Mass spectrometry-based metabolomics in recurrent ischemic stroke: pathophysiological insights, treatment resistance, and synergistic therapies.

Recurrent ischemic stroke—when someone has a second or third stroke—remains a serious problem even when patients follow all recommended treatments like taking blood thinners, managing cholesterol, and controlling blood pressure. Scientists are now using advanced laboratory techniques called mass spectrometry-based metabolomics to understand why strokes keep happening. This technology measures hundreds of tiny chemical molecules in the body to reveal what goes wrong at the cellular level. Researchers have discovered several important metabolic disruptions that may contribute to recurrent strokes, including problems with specific fats called sphingolipids that affect blood-brain barrier health, inflammatory chemicals that promote blood clotting, energy production failures in cellular powerhouses called mitochondria, and interactions between gut bacteria byproducts and blood vessel health. Interestingly, this same metabolomics technology is also helping scientists understand why some patients don't respond well to common anti-clotting medications like clopidogrel and aspirin—their bodies process these drugs differently at the molecular level.
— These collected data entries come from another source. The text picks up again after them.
-- ==== Sys2Proof/Tests/Slice0.lean ====
section
/-! SUPPORT. Tests: expected values come from spec/ (95_test_vectors.md, by vector name, or the rule named), never from
the model; and for every statement with hypotheses, states and operands that meet them. -/

namespace Sys2Proof.Tests

open Sys2Proof Sys2Proof.Machine

/-! ### Helpers -/

/-- The next state of a result, if it has one. -/
def nextOf : Result → Option State
  | .next t => some t
  | .fault _ => none
  | .refused _ => none

/-- The entries `0 .. k` of a space written, no other. -/
def filled (bytes : List Byte) : Memory := Memory.writeFrom [] 0 bytes

/-- After reset, `BIN` and `BIN_LEN` loaded with a payload. -/
def holding (payload : List Byte) : State :=
  ((State.resetOf true).setBin (filled payload)).setBinLen (lengthOfCount payload.length)

/-- After reset, `CHR` and `CHR_LEN` loaded with a line. -/
def received (accepts : Bool) (line : List Byte) : State :=
  ((State.resetOf accepts).setChr (filled line)).setChrLen (lengthOfCount line.length)

/-- The response to a command word. -/
def answer (w : Word) (s : State) : Option Response := (nextOf (runWord w s)).bind State.outstanding

/-- The first entries of a space, as far as they are written. -/
def firstEntries (m : Memory) (n : Nat) : List (Option Byte) := (List.range n).map m.entry

/-- The payload that txt.dec leaves, with its status. -/
def decoded (s : State) : Option (Option Response × List (Option Byte)) :=
  (nextOf (exec .txtDec s)).map (fun t => (t.outstanding, firstEntries t.bin t.binLen.toNat))

/-- The frame that txt.enc leaves. -/
def encoded (s : State) : Option (List (Option Byte)) :=
  (nextOf (exec .txtEnc s)).map (fun t => firstEntries t.chr t.chrLen.toNat)

theorem next_with {α : Type} {r : Result} {f : State → α} {v : α} (h : (nextOf r).map f = some v) :
    ∃ t, r = .next t ∧ f t = v := by
  match r, h with
  | .next t, h => exact ⟨t, rfl, by simpa [nextOf] using h⟩

theorem is_next {r : Result} (h : (nextOf r).isSome = true) : ∃ t, r = .next t := by
  match r, h with
  | .next t, _ => exact ⟨t, rfl⟩

/-! ### WellFormed: for each check a term it refuses, and terms at its bounds -/

theorem test_wf_arity :
    (AsmLine.plain .crcInit [0]).wellFormed = false ∧ (AsmLine.plain .crcByte []).wellFormed = false ∧
    (AsmLine.plain .binRd [1, 2]).wellFormed = false ∧ (AsmLine.plain .binWr [1]).wellFormed = false := by decide
theorem test_wf_operand : (AsmLine.plain .crcByte [256]).wellFormed = false ∧
    (AsmLine.plain .crcByte [255]).wellFormed = true ∧ (AsmLine.plain .binWr [45, 256]).wellFormed = false ∧
    (AsmLine.plain .binWr [45, 255]).wellFormed = true := by decide
theorem test_wf_sequences :
    (AsmLine.crcSeq [0, 256]).wellFormed = false ∧ (AsmLine.crcStr [300]).wellFormed = false ∧
    (AsmLine.crcOf [256]).wellFormed = false ∧ (AsmLine.crcOf [0, 255]).wellFormed = true := by decide
theorem test_wf_loads_fit : (AsmLine.binLoad (List.replicate 46 0)).wellFormed = false ∧
    (AsmLine.binLoad (List.replicate 45 0)).wellFormed = true ∧
    (AsmLine.binLoads (List.replicate 46 65)).wellFormed = false ∧
    (AsmLine.chrLoad (List.replicate 62 65)).wellFormed = false ∧
    (AsmLine.chrLoad (List.replicate 61 65)).wellFormed = true := by decide
theorem test_wf_load_bytes :
    (AsmLine.binLoad [256]).wellFormed = false ∧ (AsmLine.binLoads [256]).wellFormed = false ∧
    (AsmLine.chrLoad [256]).wellFormed = false ∧ AsmLine.binClear.wellFormed = true := by decide
/-- R154. -/
theorem test_wf_range : (Instr.binWr 44#8 0#8).inRange = true ∧ (Instr.binWr 45#8 0#8).inRange = false ∧
    (Instr.binRd 45#8).inRange = false ∧ (Instr.binLen 45#8).inRange = true ∧ (Instr.binLen 46#8).inRange = false ∧
    (Instr.chrWr 60#8 0#8).inRange = true ∧ (Instr.chrWr 61#8 0#8).inRange = false ∧
    (Instr.chrRd 61#8).inRange = false ∧ (Instr.chrLen 61#8).inRange = true ∧
    (Instr.chrLen 62#8).inRange = false := by decide

/-! ### Decoding: for every command a word written out field by field from R61 and R64 -/

theorem test_decode_crcInit :
    decode (0b00010000#8 ++ 0b00000000#8 ++ 0b00000000#8 ++ 0b00000000#8) = .ok .crcInit := by decide
theorem test_decode_crcByte :
    decode (0b00010001#8 ++ 0b00000000#8 ++ 0b00000000#8 ++ 0b10110001#8) = .ok (.crcByte 177#8) := by decide
theorem test_decode_crcRes :
    decode (0b00010010#8 ++ 0b00000000#8 ++ 0b00000000#8 ++ 0b00000000#8) = .ok .crcRes := by decide
theorem test_decode_binWr :
    decode (0b00100000#8 ++ 0b00101100#8 ++ 0b00000000#8 ++ 0b11111110#8) = .ok (.binWr 44#8 254#8) := by decide
theorem test_decode_binRd :
    decode (0b00100001#8 ++ 0b10000011#8 ++ 0b00000000#8 ++ 0b00000000#8) = .ok (.binRd 131#8) := by decide
theorem test_decode_binLen :
    decode (0b00100010#8 ++ 0b00000000#8 ++ 0b00000000#8 ++ 0b00101101#8) = .ok (.binLen 45#8) := by decide
theorem test_decode_binGetlen :
    decode (0b00100011#8 ++ 0b00000000#8 ++ 0b00000000#8 ++ 0b00000000#8) = .ok .binGetlen := by decide
theorem test_decode_chrWr :
    decode (0b00101000#8 ++ 0b00111100#8 ++ 0b00000000#8 ++ 0b01000001#8) = .ok (.chrWr 60#8 65#8) := by decide
theorem test_decode_chrRd :
    decode (0b00101001#8 ++ 0b00111100#8 ++ 0b00000000#8 ++ 0b00000000#8) = .ok (.chrRd 60#8) := by decide
theorem test_decode_chrLen :
    decode (0b00101010#8 ++ 0b00000000#8 ++ 0b00000000#8 ++ 0b00111101#8) = .ok (.chrLen 61#8) := by decide
theorem test_decode_chrGetlen :
    decode (0b00101011#8 ++ 0b00000000#8 ++ 0b00000000#8 ++ 0b00000000#8) = .ok .chrGetlen := by decide
theorem test_decode_txtEnc :
    decode (0b00110000#8 ++ 0b00000000#8 ++ 0b00000000#8 ++ 0b00000000#8) = .ok .txtEnc := by decide
theorem test_decode_txtDec :
    decode (0b00110001#8 ++ 0b00000000#8 ++ 0b00000000#8 ++ 0b00000000#8) = .ok .txtDec := by decide
/-- R66, and the fields that R61 wants zero: T-CRCCMD-5 to 8, T-ILL-1 to 5, T-BUF-12 and 13. -/
theorem test_decode_refuses :
    [0x00000000#32, 0xFFFFFFFF#32, 0x13000000#32].map decode = List.replicate 3 (.error .reservedOpcode) ∧
    [0x10000001#32, 0x11010031#32, 0x11000100#32, 0x12000001#32, 0x30000100#32, 0x31010000#32, 0x21030001#32,
      0x20C88001#32].map decode = List.replicate 8 (.error .unusedFieldNotZero) := by decide
/-- R64: no two rows select one word, because the opcodes are distinct and every mask covers `op`. -/
theorem test_table_rows_disjoint : (opcodeTable.map (fun row => opField row.pattern)).Nodup ∧
    (∀ row ∈ opcodeTable, opField row.mask = 0xFF#8 ∧ row.pattern &&& row.mask = row.pattern) := by decide
theorem test_decodeTableWord : decodeTableWord 32 0x202C00FF = some (.binWr 44#8 255#8) ∧
    decodeTableWord 32 0x10000001 = none := by decide

/-! ### The CRC unit (95_test_vectors.md section 2) -/

/-- T-STEP-1 to T-STEP-9. -/
theorem test_crc_steps : crcStep8 0#32 0#8 = 0#32 ∧ crcStep8 0#32 1#8 = 0x77073096#32 ∧
    crcStep8 0#32 2#8 = 0xEE0E612C#32 ∧ crcStep8 0#32 0x80#8 = 0xEDB88320#32 ∧ crcStep8 0#32 0xFF#8 = 0x2D02EF8D#32 ∧
    crcStep8 0xFFFFFFFF#32 0#8 = 0x2DFD1072#32 ∧ crcStep8 0xFFFFFFFF#32 0xFF#8 = 0x00FFFFFF#32 ∧
    crcStep8 0xFFFFFFFF#32 0x31#8 = 0x7C231048#32 ∧ crcStep8 0x12345678#32 0xAB#8 = 0x1FC8B738#32 := by decide +kernel
/-- T-CRC-1, 2, 6 and 7. -/
theorem test_crc32 : crc32 [] = 0#32 ∧ crc32 [0x00#8] = 0xD202EF8D#32 ∧
    crc32 [0x61#8, 0x62#8, 0x63#8] = 0x352441C2#32 ∧
    crc32 [0x31#8, 0x32#8, 0x33#8, 0x34#8, 0x35#8, 0x36#8, 0x37#8, 0x38#8, 0x39#8] = 0xCBF43926#32 := by decide +kernel
/-- T-CRCCMD-2. -/
theorem test_crcInit : (nextOf (exec .crcInit ((State.resetOf true).setAcc 0x12345678#32))).map
    (fun t => (t.outstanding, t.acc)) = some (some ⟨.ok, 0#32⟩, 0xFFFFFFFF#32) := by decide
/-- T-CRCCMD-4. -/
theorem test_crcByte : (nextOf (exec (.crcByte 0x00#8) (State.resetOf true))).map
    (fun t => (t.outstanding, t.acc)) = some (some ⟨.ok, 0#32⟩, 0x2DFD1072#32) := by decide +kernel
/-- T-CRCCMD-1 and 3. -/
theorem test_crcRes : answer 0x12000000#32 (State.resetOf true) = some ⟨.ok, 0#32⟩ ∧
    (nextOf (exec .crcRes ((State.resetOf true).setAcc 0x340BC6D9#32))).map (fun t => (t.outstanding, t.acc)) =
      some (some ⟨.ok, 0xCBF43926#32⟩, 0x340BC6D9#32) := by decide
The review also notes that metabolomics could help explain how complementary therapies like acupuncture might work biologically for stroke prevention, though this research is still in early stages. While these metabolic insights are promising for eventually creating personalized stroke prevention strategies, the technology currently faces significant challenges including standardization issues and the need for much larger patient studies before it can be used routinely in clinical practice. If considering acupuncture as part of stroke recovery or prevention, consult with a licensed acupuncturist experienced in neurological conditions.

This comprehensive review synthesizes current mass spectrometry (MS)-based metabolomics research investigating recurrent ischemic stroke pathophysiology and treatment resistance. Key metabolic disruptions identified include sphingolipid dysregulation affecting blood-brain barrier integrity, pro-inflammatory lipid mediator shifts promoting the inflammation-thrombosis axis, mitochondrial TCA cycle dysfunction, and gut microbiota-derived metabolite interactions with vascular health. The pharmacometabolomics section highlights mechanistic insights into antiplatelet therapy resistance, particularly clopidogrel bioactivation pathway variations and arachidonic acid shunting in aspirin non-responders. The review critically appraises metabolomics' potential for elucidating acupuncture's biological mechanisms in stroke prevention, while emphasizing this remains exploratory. No specific sample sizes or effect sizes are provided as this is a narrative synthesis rather than primary research. Clinical translation faces significant barriers including protocol standardization, quantification challenges, and need for large-scale validation cohorts before metabolic signatures can inform personalized risk stratification.